MATERIALS PROVIDED:
.....
-- ==== Sys2Proof/Syntax.lean ====
section
/-! DEFINITION. The command set: one constructor per row of the opcode table (30_encoding.md R82, R83).
An operand is the 10-bit `ARG` field as it stands (R84); its legal range is checked in WellFormed.lean and, as
R87 orders it, when the command is executed. -/

namespace Sys2Proof

/-- The nine commands. -/
inductive Instr where
  /-- `TRESET` (R102). -/
  | treset
  /-- `PATHOF n`, n a node index (R105). -/
  | pathof (n : Arg)
  /-- `UPDATE s`, s a symbol (R117). -/
  | update (s : Arg)
  /-- `WRBIT b`, b a bit (R142). -/
  | wrbit (b : Arg)
  /-- `WFLUSH` (R144). -/
  | wflush
  /-- `RDBIT` (R147). -/
  | rdbit
  /-- `ENCODE s`, s a symbol (R164). -/
  | encode (s : Arg)
  /-- `ENCSTREAM` (R166). -/
  | encstream
  /-- `DECSTREAM` (R172). -/
  | decstream
  deriving DecidableEq, Repr

end Sys2Proof
end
.....
The lines from the one containing "symbol (R164). -/" through the final line of the listing above are all you should set down, exactly as written.

  /-- `ENCODE s`, s a symbol (R164). -/
  | encode (s : Arg)
  /-- `ENCSTREAM` (R166). -/
  | encstream
  /-- `DECSTREAM` (R172). -/
  | decstream
  deriving DecidableEq, Repr

end Sys2Proof
end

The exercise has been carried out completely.